Assignment
Retype, word for word, every line of the records below starting at the one that contains "verdict (R14). -/" and ending at the one that contains "to R14). -/"; include both of those lines and nothing more.

Data in this exercise
-- ==== Sys2Proof/Machine/Wire.lean ====
section
/-! DEFINITION. The Wire Decoder: burst arrival, the sample ring and the correlator, windows and
verdicts, silence and restarts (01). -/

namespace Sys2Proof.Machine

/-! ### Lanes and coils -/

/-- Every lane of a coil, changed. -/
def mapLanes (c : Coil) (f : Lane → Lane) (s : State) : State :=
  onWdc (fun w => { w with lanes := w.lanes.map fun l => l.set c (f (l.get c)) }) s

/-- A coil's own record, changed. -/
def onCoil (c : Coil) (f : CoilUnit → CoilUnit) (s : State) : State :=
  onWdc (fun w => { w with coils := w.coils.set c (f (w.coils.get c)) }) s

/-- How many lanes of a coil hold an open window. -/
def State.openWindows (s : State) (c : Coil) : Nat :=
  (slots.filter fun i => ((s.wdc.lanes.get i).get c).window.isSome).length

/-- Every open window of a coil is aborted without a verdict, each counted once (R8, R15). -/
def abortWindows (c : Coil) (s : State) : State :=
  let n := s.openWindows c
  onCoil c (fun u => { u with aborted := bumpBy n u.aborted })
    (mapLanes c (fun l => { l with window := none }) s)

/-- Every lane of a coil ages by one burst (R16). -/
def ageLanes (c : Coil) (s : State) : State :=
  mapLanes c (fun l => { l with burstsSince := min (l.burstsSince + 1) 255 }) s

/-- The ring and the burst in correlation without a coil's bursts (R8, R26). -/
def dropBursts (c : Coil) (s : State) : State :=
  onWdc (fun w =>
    { w with
      ring := w.ring.filter fun e => e.coil != c
      inCorr := w.inCorr.filter fun e => e.coil != c }) s

/-! ### The correlator (R7, R15) -/

/-- An idle correlator takes the oldest burst. A gap-marked burst aborts the open windows of its coil
(R15; log entry 13); with no enabled slot every waiting burst is taken and ends at once (R7). -/
def correlatorTake (s : State) : State :=
  match s.wdc.inCorr with
  | some _ => s
  | none =>
    if slots.any s.enabled then
      match s.wdc.ring with
      | [] => s
      | e :: rest =>
        let t := onWdc (fun w => { w with ring := rest, inCorr := some e }) s
        if e.gap.isSome then abortWindows e.coil t else t
    else onWdc (fun w => { w with ring := [] }) s

/-! ### Burst arrival (R1 to R5) -/

/-- The missing count of an accepted burst: none for a plain acceptance (R5). -/
def gapOf (expect : Option Nat) (seq : Nat) : Option Nat :=
  match expect with
  | none => none
  | some e => if seq = (e + 1) % 256 then none else some ((seq + 511 - e) % 256)

/-- Whether a burst repeats the expectation or one that waits (R3). -/
def State.duplicateBurst (s : State) (c : Coil) (seq : Nat) : Bool :=
  (s.wdc.coils.get c).expect == some seq || s.wdc.ring.any fun e => e.coil == c && e.seq == seq

/-- A coil's record at an acceptance (R5, R8). -/
def CoilUnit.accept (seq : Nat) (u : CoilUnit) : CoilUnit :=
  { u with
    expect := some seq
    silent := false
    timer := ⟨.running, 0⟩
    accepted := bump u.accepted
    missing := bumpBy ((gapOf u.expect seq).getD 0) u.missing }

/-- A burst joins the tail of the ring. -/
def joinRing (e : RingEntry) (s : State) : State := onWdc (fun w => { w with ring := w.ring ++ [e] }) s

/-- A burst is accepted (R5): the expectation, the counters, the silence timer, the aging, the ring,
the correlator if it is idle, and the update of the Zone Context Unit. -/
def acceptBurst (c : Coil) (seq : Nat) (samples : List Int) (s : State) : State :=
  let gap := gapOf (s.wdc.coils.get c).expect seq
  zoneUpdate Published.none
    (correlatorTake
      (joinRing ⟨c, seq, samples, gap⟩ (ageLanes c (onCoil c (CoilUnit.accept seq) s))))

/-- A burst of a named coil that is not under test (R1, tests 2 to 5). -/
def judgeBurst (c : Coil) (seq : Nat) (samples : List Int) (s : State) : State :=
  if samples.length ≠ s.codeLength then
    onWdc (fun w => { w with malformed := bump w.malformed }) s
  else if s.duplicateBurst c seq then
    onCoil c (fun u => { u with duplicate := bump u.duplicate }) s
  else if 4 ≤ s.wdc.ring.length then
    setFlag .sampleOverrun [u8 (Coil.num c)] (onCoil c (fun u => { u with overrun := bump u.overrun }) s)
  else acceptBurst c seq samples s

/-- A burst arrives on the C-port (R1, R2). -/
def burst (coil seq : Byte) (samples : List (BitVec 16)) (s : State) : State :=
  match Coil.ofNat? coil.toNat with
  | none => onWdc (fun w => { w with malformed := bump w.malformed }) s
  | some c =>
    if s.underTest c then onCoil c (fun u => { u with testDropped := bump u.testDropped }) s
    else judgeBurst c seq.toNat (samples.map sample12) s

/-! ### Correlation and windows (R10 to R14) -/

/-- The sum of the samples times the chips from chip `i` on. -/
def State.chipSum (s : State) (code : Nat) : Nat → List Int → Int
  | _, [] => 0
  | i, x :: rest => x * s.chip code i + s.chipSum code (i + 1) rest

/-- The period value (R10). -/
def State.periodValue (s : State) (code : Nat) (samples : List Int) : Int :=
  (s.chipSum code 0 samples).tdiv (s.codeLength : Int)

/-- A window before it is stepped: the open one with its period counted, or a new one (R11). -/
def Lane.opened (l : Lane) : Window :=
  match l.window with
  | some w => { w with k := w.k + 1 }
  | none => ⟨1, 0, 0, 0, 0⟩

/-- Whether a period passes, given the accumulator after the addition (R12, step 3). -/
def periodPasses (tPass : Nat) (v acc : Int) : Bool :=
  v != 0 && v.sign == acc.sign && decide (tPass ≤ v.natAbs)

/-- Whether a period is a mismatch, given the accumulator before the addition (R12, step 4). -/
def periodMismatch (k : Nat) (v acc : Int) : Bool :=
  decide (2 ≤ k) && v != 0 && v.sign != acc.sign

/-- A window stepped with a period value (R12, steps 1 to 4). -/
def State.stepWindow (s : State) (code : Nat) (w : Window) (v : Int) : Window :=
  let weight := s.weight (s.profileOf code) w.k
  let acc := w.acc + (weight : Int) * v
  { k := w.k
    acc := acc
    wsum := w.wsum + weight
    passes := if periodPasses (s.tPass code) v acc then w.passes + 1 else 0
    mismatches := if periodMismatch w.k v w.acc then w.mismatches + 1 else w.mismatches }

/-- The mean of a window (R12, step 5). -/
def Window.mean (w : Window) : Int := if w.wsum = 0 then 0 else w.acc.tdiv (w.wsum : Int)

/-- The strength of a window (R12, step 5). -/
def Window.strength (w : Window) : Nat := min w.mean.natAbs 2047

/-- Whether the lock qualification holds (R13). -/
def State.qualifies (s : State) (code : Nat) (w : Window) : Bool :=
  w.mean != 0 && decide (s.floorOf code ≤ w.strength)

/-- Whether criterion 1 or 2 of R13 stops the window LOCKED; a period passed when its
consecutive-pass count is above 0. -/
def State.locks (s : State) (code : Nat) (w : Window) : Bool :=
  decide (s.kMin code ≤ w.k) && s.qualifies code w &&
    (decide (s.pNeed code ≤ w.passes) ||
      (decide (0 < s.tStrong code) && decide (0 < w.passes) &&
        decide (s.tStrong code ≤ w.strength)))

/-- The kind of verdict a window stops with, or none where it stays open (R13, R14). -/
def State.stopKind (s : State) (code : Nat) (w : Window) : Option VerdictKind :=
  if s.locks code w then some (if 0 < w.mean then .lockedIn else .lockedOut)
  else if w.k = s.kMax code then
    some
      (if s.qualifies code w then (if 0 < w.mean then .weakIn else .weakOut) else .absent)
  else none

/-- The verdict record of a stopped window (R14). -/
def Window.verdict (w : Window) (kind : VerdictKind) (seq : Nat) : Verdict :=
  { kind := kind
    strength := w.strength
    periods := w.k
    consecutive := min w.passes 15
    mismatches := w.mismatches
    endSeq := seq }

/-- A lane after it has published a verdict (R14). -/
def Lane.published (v : Verdict) (l : Lane) : Lane :=
  { l with window := none, verdict := some v, burstsSince := 0, verdictSince := true }

/-- A lane stepped with a burst, and the verdict it published, if any (R10 to R14). -/
def State.stepLane (s : State) (i : Slot) (e : RingEntry) (l : Lane) : Lane × Option Verdict :=
  let code := s.slotCode i
  let w := s.stepWindow code l.opened (s.periodValue code e.samples)
  match s.stopKind code w with
  | some kind =>
    let v := w.verdict kind e.seq
    (l.published v, some v)
  | none => ({ l with window := some w }, none)

/-- The step of a slot's lane with a burst; a lane of a disabled slot is not stepped (R7). -/
def State.laneStep (s : State) (e : RingEntry) (i : Slot) : Lane × Option Verdict :=
  let l := (s.wdc.lanes.get i).get e.coil
  if s.enabled i then s.stepLane i e l else (l, none)

/-- The lanes after every enabled lane of the burst's coil has been stepped, and the correlator
idle. -/
def stepLanes (e : RingEntry) (s : State) : State :=
  onWdc (fun w =>
    { w with
      lanes := PerSlot.of fun i => (w.lanes.get i).set e.coil (s.laneStep e i).1
      inCorr := none }) s

/-- The slots whose lanes published with a burst. -/
def State.publishedBy (s : State) (e : RingEntry) : Published :=
  ⟨e.coil, slots.filter fun i => (s.laneStep e i).2.isSome⟩

/-! ### Silence (R8) -/

/-- A lane of a coil that falls silent. -/
def Lane.silenced (l : Lane) : Lane := { l with verdict := none, silentSince := true }

/-- Whether a coil's silence timer has run out. -/
def State.silenceDue (c : Coil) (s : State) : Bool :=
  (s.wdc.coils.get c).timer.due s.burstTimeout

/-- The silence timer of a coil expires (R8). -/
def silence (c : Coil) (s : State) : State :=
  zoneUpdate Published.none
    (correlatorTake
      (onCoil c (fun u =>
          { u with silent := true, timer := u.timer.stop, silences := bump u.silences })
        (dropBursts c (mapLanes c Lane.silenced (abortWindows c s)))))

/-! ### Restarts (R23 to R26) -/

/-- A coil's record restarted; its counters are kept (R23). -/
def CoilUnit.restart (u : CoilUnit) : CoilUnit :=
  { u with expect := none, silent := false, timer := ⟨.running, 0⟩ }

/-- A coil restart (R23). -/
def restartCoil (c : Coil) (s : State) : State :=
  onCoil c CoilUnit.restart (mapLanes c (fun _ => Lane.fresh) s)

/-- The WDC at a WIRE channel reset (R24). -/
def wdcReset (s : State) : State := { s with wdc := Wdc.reset }

/-- The WDC at a swap (R25). -/
def wdcSwap (s : State) : State :=
  onWdc (fun w => { w with ring := [], inCorr := none }) (restartCoil .left (restartCoil .right s))

/-- The WDC takes a coil into test (R26). -/
def coilIntoTest (c : Coil) (s : State) : State :=
  zoneUpdate Published.none
    (correlatorTake
      (onCoil c (fun u => { u with silent := false, timer := u.timer.stop })
        (mapLanes c (fun _ => Lane.fresh) (dropBursts c s))))

/-- The WDC takes a coil out of test: its synthesized bursts go and the coil restarts (R26). -/
def coilOutOfTest (c : Coil) (s : State) : State :=
  zoneUpdate Published.none (restartCoil c (dropBursts c s))

end Sys2Proof.Machine
end

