def wdcCounts (w : Wdc) : List Nat :=
  coilCounts w (·.accepted) ++ [w.malformed] ++ coilCounts w (·.duplicate) ++
  coilCounts w (·.missing) ++ coilCounts w (·.overrun) ++ coilCounts w (·.aborted) ++
  coilCounts w (·.silences) ++ coilCounts w (·.testDropped)

def zcuCounts (c : ZcuCounters) : List Nat :=
  [c.zoneChanges, c.passages, c.exits, c.exitsWithheld, c.exitsByStation, c.keepouts, c.wireLost,
    c.outside]

def spuCounts (u : Spu) : List Nat :=
  u.units.toList.map (·.results) ++ u.units.toList.map (·.overruns) ++
  u.units.toList.map (·.faults) ++ [u.bumpsSuppressed]

def mgtCounts (c : MgtCounters) : List Nat :=
  [c.accepted, c.duplicate, c.skipped, c.clamped, c.malformed, c.stale, c.sourceChanges, c.posts]

def dlcCounts (c : DlcCounters) : List Nat :=
  [c.framesSent, c.answers, c.timeouts, c.retries, c.badAnswers, c.nodesLost, c.nodesRecovered,
    c.removedOnLoss, c.coalesce, c.relaySuperseded, c.discards, c.polls, c.slips, c.stalls, c.jams,
    c.passWrites, c.passReads, c.passRefused]

def rseCounts (c : RseCounters) : List Nat :=
  c.received ++
  [c.unmapped, c.underHazard, c.docked, c.created1, c.created2, c.created3, c.replaced,
    c.suspended, c.resumed, c.discarded, c.joined, c.cancels, c.clearsAccepted, c.clearsRefused]

def dkcCounts (c : DkcCounters) : List Nat :=
  [c.returnsNav, c.returnsBattery, c.returnsRain, c.unavailable, c.guideLost, c.approaches,
    c.approachTimeouts, c.contacts, c.relayTimeouts, c.docks, c.backoffs, c.retries, c.dockFaults,
    c.dockLost, c.stationRequests, c.departures, c.cancels, c.relayReposts]

/-- The counters of a block as Table 0-1 numbers it, none for BAD_PARAM: the MRH and the LBU keep
none. -/
def State.counters (s : State) (block : Nat) : Option (List Nat) :=
  match block with
  | 0 => some (nliCounts s.nli.cnt)
  | 2 => some (tbsCounts s.tbs.cnt)
  | 3 => some (wdcCounts s.wdc)
  | 4 => some (zcuCounts s.zcu.cnt)
  | 5 => some (spuCounts s.spu)
  | 6 => some (mgtCounts s.mgt.cnt)
  | 7 => some (dlcCounts s.dlc.cnt)
  | 8 => some (rseCounts s.rse.cnt)
  | 9 => some (dkcCounts s.dkc.cnt)
  | _ => none

/-- The answer data of READ_COUNTERS, none for BAD_PARAM. -/
def State.counterData (s : State) (p : List Byte) : Option (List Byte) :=
  if p.isEmpty then none else (s.counters (byteAt p 0)).map fun l => l.flatMap be16

/-! ### READ_VERDICT (R21) -/

/-- The verdict record of eight bytes, FF throughout when absent (11 section 11.1). -/
def verdictBytes (v : Option Verdict) (age : Nat) : List Byte :=
  match v with
  | some v =>
    [u8 v.kind.num, u8 v.periods] ++ be16 v.strength ++
    [u8 v.consecutive, u8 v.mismatches, u8 v.endSeq, u8 age]
  | none => List.replicate 8 0xFF#8

/-- The class READ_VERDICT reports: DISABLED, after the four classes, for a disabled slot (log entry
65). -/
def State.reportedClass (s : State) (i : Slot) (c : Coil) : Nat :=
  if s.enabled i then (s.laneClass i c).num else 4

/-- Whether a window is open, its period count and its consecutive-pass count. -/
def windowBytes (w : Option Window) : List Byte :=
  match w with
  | some w => [1#8, u8 w.k, u8 w.passes]
  | none => [0#8, 0#8, 0#8]

def State.laneData (s : State) (i : Slot) (c : Coil) : List Byte :=
  let l := (s.wdc.lanes.get i).get c
  let u := s.wdc.coils.get c
  [flagByte (s.enabled i), flagByte u.silent, u8 (s.reportedClass i c),
    flagByte l.verdict.isSome] ++
  verdictBytes l.verdict l.burstsSince ++ windowBytes l.window ++ opt8 u.expect

/-- The answer data of READ_VERDICT, none for BAD_PARAM. -/
def State.verdictData (s : State) (p : List Byte) : Option (List Byte) :=
  if p.length < 2 then none
  else
    match slotOfNat? (byteAt p 0), Coil.ofNat? (byteAt p 1) with
    | some i, some c => some (s.laneData i c)
    | _, _ => none

/-! ### SENSE_READ (R52) -/

/-- A pin result in two bytes; a LEVEL result is HIGH 0 or LOW 1. -/
def resultBytes (r : Option PinResult) : List Byte :=
  match r with
  | some (.lvl l) => 1#8 :: be16 (Level.num l)
  | some (.num n) => 1#8 :: be16 n
  | none => [0#8, 0#8, 0#8]

/-- The axis of a tilt pin, 0 for any other pin. -/
def State.pinAxis (s : State) (r : PinRole) : List Byte :=
  match r with
  | .tiltPitch => u8 s.spu.pitch.st.num :: be16i s.spu.pitch.angle
  | .tiltRoll => u8 s.spu.roll.st.num :: be16i s.spu.roll.angle
  | _ => [0#8, 0#8, 0#8]

/-- The answer data of SENSE_READ for a pin. -/
def State.pinData (s : State) (p : Pin) : List Byte :=
  let c := s.pinCfg p
  let u := s.spu.units.get p
  [u8 c.mode.num, u8 c.role.num, u8 (Level.num c.active)] ++ resultBytes u.result ++
  [flagByte u.ready, flagByte u.overrun, flagByte u.fault] ++
  s.pinAxis (if c.mode = .duty then c.role else .general)

/-! ### TEST_RESULT (R173) -/

def polarityByte (negative : Bool) : Byte := if negative then 0xFF#8 else 1#8

/-- The record of a test by its kind (11 section 11.1, Table 10-2); the last verdict is carried with
age 0. -/
def testBytes (p : TestParams) (r : TestRecord) : List Byte :=
  match p with
  | .absent => []
  | .nLinkEcho sec => [u8 sec] ++ be16 r.echoed ++ be16 r.echoDropped
  | .dLinkEcho node frames =>
    [u8 (nodeAddr node), u8 frames] ++ be16 r.sent ++ be16 r.matched ++ be16 r.mismatched ++
    be16 r.timeouts
  | .wirePattern slot coil negative amplitude noise bursts =>
    [u8 slot.val, u8 (Coil.num coil), polarityByte negative] ++ be16 amplitude ++ be16 noise ++
    [u8 bursts] ++ be16 r.placed ++ be16 r.lockedIn ++ be16 r.lockedOut ++ be16 r.weakIn ++
    be16 r.weakOut ++ be16 r.absent ++ verdictBytes r.last 0

/-- The answer data of TEST_RESULT. -/
def State.testData (s : State) : List Byte :=
  [u8 s.lbu.kind.num, u8 s.lbu.status.num] ++ testBytes s.lbu.params s.lbu.record

/-! ### Telemetry (R163) -/

/-- The lowest address of a kind. -/
def State.lowest (s : State) (k : NodeKind) : Option Node := nodes.find? fun n => s.nodeKind n == k

/-- The last posted value of the lowest address of a kind, 0 where none is fitted. -/
def State.postedOf (s : State) (k : NodeKind) : Int :=
  match s.lowest k with
  | some n => s.mgt.posted.get n
  | none => 0

/-- The telemetry of the lowest address of a kind. -/
def State.telemOf (s : State) (k : NodeKind) : Option Telem :=
  match s.lowest k with
  | some n => (s.dlc.recs.get n).bind (·.telem)
  | none => none

/-- The measured speed of the lowest address of a wheel kind, 0 without a STATUS (R102). -/
def State.speedOf (s : State) (k : NodeKind) : Int :=
  match s.telemOf k with
  | some (.wheel v _) => v
  | _ => 0

/-- The battery voltage of the POWER node, 0 without a STATUS (R102). -/
def State.batteryMv (s : State) : Nat :=
  match s.telemOf .power with
  | some (.power mv _ _ _ _) => mv
  | _ => 0

/-- The 39 bytes of a TELEMETRY payload. -/
def State.telemetryPayload (s : State) : List Byte :=
  be16i (s.postedOf .wheelLeft) ++ be16i (s.postedOf .wheelRight) ++ be16i (s.postedOf .blade) ++
  [u8 s.mgt.band, u8 s.runningLevel] ++ be16 s.mgt.feff ++ be16 s.mgt.reff ++
  be16i (s.speedOf .wheelLeft) ++ be16i (s.speedOf .wheelRight) ++ be16 s.batteryMv ++
  [u8 s.activeNumber, u8 s.dkc.dock.num] ++ (slots.map fun i => u8 (s.zcu.loops.get i).num) ++
  be16 s.zcu.prox ++ be16 s.zcu.station ++ be16i s.spu.pitch.angle ++ be16i s.spu.roll.angle ++
  be16 s.slope ++ [flagByte s.stopLine, 0#8] ++ mask3 (setFlagsNum s.nli.flags)

/-- Whether the telemetry timer has reached its interval. -/
def State.telemetryDue (s : State) : Bool := s.nli.telemT.due
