-- ==== Sys2Proof/Machine/StoreCommands.lean ====
section
/-! DEFINITION. The commands of the table swap and of the running tests. -/

namespace Sys2Proof.Machine

/-- SWAP_TAKE: a pending swap whose safe point holds is taken (R150, R151), at the moment it came to hold and
so before its `dt` passes (log entry 79). -/
def execSwapTake (dt : Nat) (s : State) : Host.Outcome State Fault Refusal :=
  if s.resetHeld then .next s else .next (advance dt (takeDueSwap false s))

/-- SWAP_TIMER_EXPIRY: a pending swap is dropped (R152). -/
def execSwapTimerExpiry (dt : Nat) (s : State) : Host.Outcome State Fault Refusal :=
  onEvent dt (whenDue State.swapTimeoutDue dropSwap) s

/-- N_LINK_ECHO_BEGIN: the OK of the START_TEST has been sent (R169). -/
def execNLinkEchoBegin (dt : Nat) (s : State) : Host.Outcome State Fault Refusal :=
  onEvent dt (whenDue State.echoBeginDue nEchoBegin) s

/-- N_LINK_ECHO_END: the echo timer reaches the duration (R169). -/
def execNLinkEchoEnd (dt : Nat) (s : State) : Host.Outcome State Fault Refusal :=
  onEvent dt (whenDue State.echoEndDue (testOver .completed)) s

/-- D_LINK_ECHO_TAKE_LINK: a D-link echo takes the free link (R170). -/
def execDLinkEchoTakeLink (dt : Nat) (s : State) : Host.Outcome State Fault Refusal :=
  onEvent dt (whenDue State.takeLinkDue takeLink) s

/-- PATTERN_BURST_PLACE: the next synthesized burst joins the ring (R171). -/
def execPatternBurstPlace (dt : Nat) (s : State) : Host.Outcome State Fault Refusal :=
  onEvent dt (whenDue State.placeDue placeBurst) s

end Sys2Proof.Machine
end

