/-- A RESPONSES table in range: the trigger map, and each sequence with the steps of its step count,
its repeat count at 1 where no repeat block is in effect or where the block would repeat without end
(R106, R107). -/
def Sys2Proof.Machine.ResponsesInRange (b w : Nat → Nat) : Prop :=
  (∀ t, t < 7 → b (2 * t) ≤ 2 ∧ b (2 * t + 1) ≤ 15) ∧
  ∀ q, q < 16 →
    let o := 32 + 68 * q
    let step (j : Nat) : Nat := o + 4 + 8 * j
    let speed (off : Nat) : Prop := -2000 ≤ sgn16 (w off) ∧ sgn16 (w off) ≤ 2000
    1 ≤ b o ∧ b o ≤ 8 ∧ b (o + 1) ≤ 7 ∧ b (o + 2) ≤ 7 ∧
    (∀ j, j < b o → b (step j) ≤ 4 ∧
      (b (step j) = 1 → speed (step j + 2) ∧ speed (step j + 4) ∧ w (step j + 6) ≤ 10000) ∧
      (b (step j) = 2 → w (step j + 6) ≤ 10000)) ∧
    (b (o + 2) < b (o + 1) ∨ b o ≤ b (o + 2) → b (o + 3) = 1) ∧
    (b (o + 3) = 0 → ∃ j, b (o + 1) ≤ j ∧ j ≤ b (o + 2) ∧
      (b (step j) = 0 ∨ b (step j) = 4 ∨
        ((b (step j) = 1 ∨ b (step j) = 2) ∧ 0 < w (step j + 6))))

/-- Every table of the STAGED bank by its own rules (R9, R28, R45, R67, R83, R106, R107, R145). -/
def Sys2Proof.Machine.State.stagedInRange (s : State) (t : Table) : Prop :=
  let b (off : Nat) : Nat := (s.tableByte .staged t off).toNat
  let w (off : Nat) : Nat := s.tableWord .staged t off
  match t with
  | .general => GeneralInRange b w
  | .codes => CodesInRange w
  | .profiles => ∀ i, i < 64 → b i ≤ 32
  | .zones => ZonesInRange b w
  | .derate => ∀ i, i < 8 → b (2 * i) ≤ 100 ∧ b (2 * i + 1) ≤ 1
  | .responses => ResponsesInRange b w

/-- A field of a table under validation: the `bits` bits from bit `low` on of the number in `bytes` bytes at
`off`, most significant byte first, and the value that validation gives it. -/
structure Sys2Proof.Machine.TableField where
  off : Nat
  bytes : Nat
  low : Nat
  bits : Nat
  value : Nat

/-- A field of one byte. -/
def Sys2Proof.Machine.TableField.byte (off value : Nat) : TableField := ⟨off, 1, 0, 8, value⟩

/-- A field of two bytes. -/
def Sys2Proof.Machine.TableField.word (off value : Nat) : TableField := ⟨off, 2, 0, 16, value⟩

/-- What a field holds in a table's bytes. -/
def Sys2Proof.Machine.TableField.inBytes (f : TableField) (b : Nat → Nat) : Nat :=
  bitsAt f.low f.bits (if f.bytes = 2 then 256 * b f.off + b (f.off + 1) else b f.off)

/-- Whether bit `k` of the byte at `i` belongs to a field. -/
def Sys2Proof.Machine.TableField.covers (f : TableField) (i k : Nat) : Prop :=
  ∃ p, p < f.bytes ∧ i = f.off + p ∧ f.low ≤ 8 * (f.bytes - 1 - p) + k ∧
    8 * (f.bytes - 1 - p) + k < f.low + f.bits

/-- A table is validated by its fields: each takes its value, the clamp count is the number of those whose
value differs from what was written, and no other bit of the table changes. -/
def Sys2Proof.Machine.FieldsAreValidated (l : List TableField) (size : Nat) (b b' : Nat → Nat) (n : Nat) :
    Prop :=
  (∀ f ∈ l, f.inBytes b' = f.value) ∧ n = (l.filter fun f => f.inBytes b != f.value).length ∧
  ∀ i k, i < size → k < 8 → (∀ f ∈ l, ¬ f.covers i k) → (b' i).testBit k = (b i).testBit k

/-- The nearest number of a range. -/
def Sys2Proof.Machine.nearest (lo hi n : Nat) : Nat := max lo (min n hi)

Task solution
/-- A lane after it has published a verdict (R14). -/
def Lane.published (v : Verdict) (l : Lane) : Lane :=
  { l with window := none, verdict := some v, burstsSince := 0, verdictSince := true }

/-- A lane stepped with a burst, and the verdict it published, if any (R10 to R14). -/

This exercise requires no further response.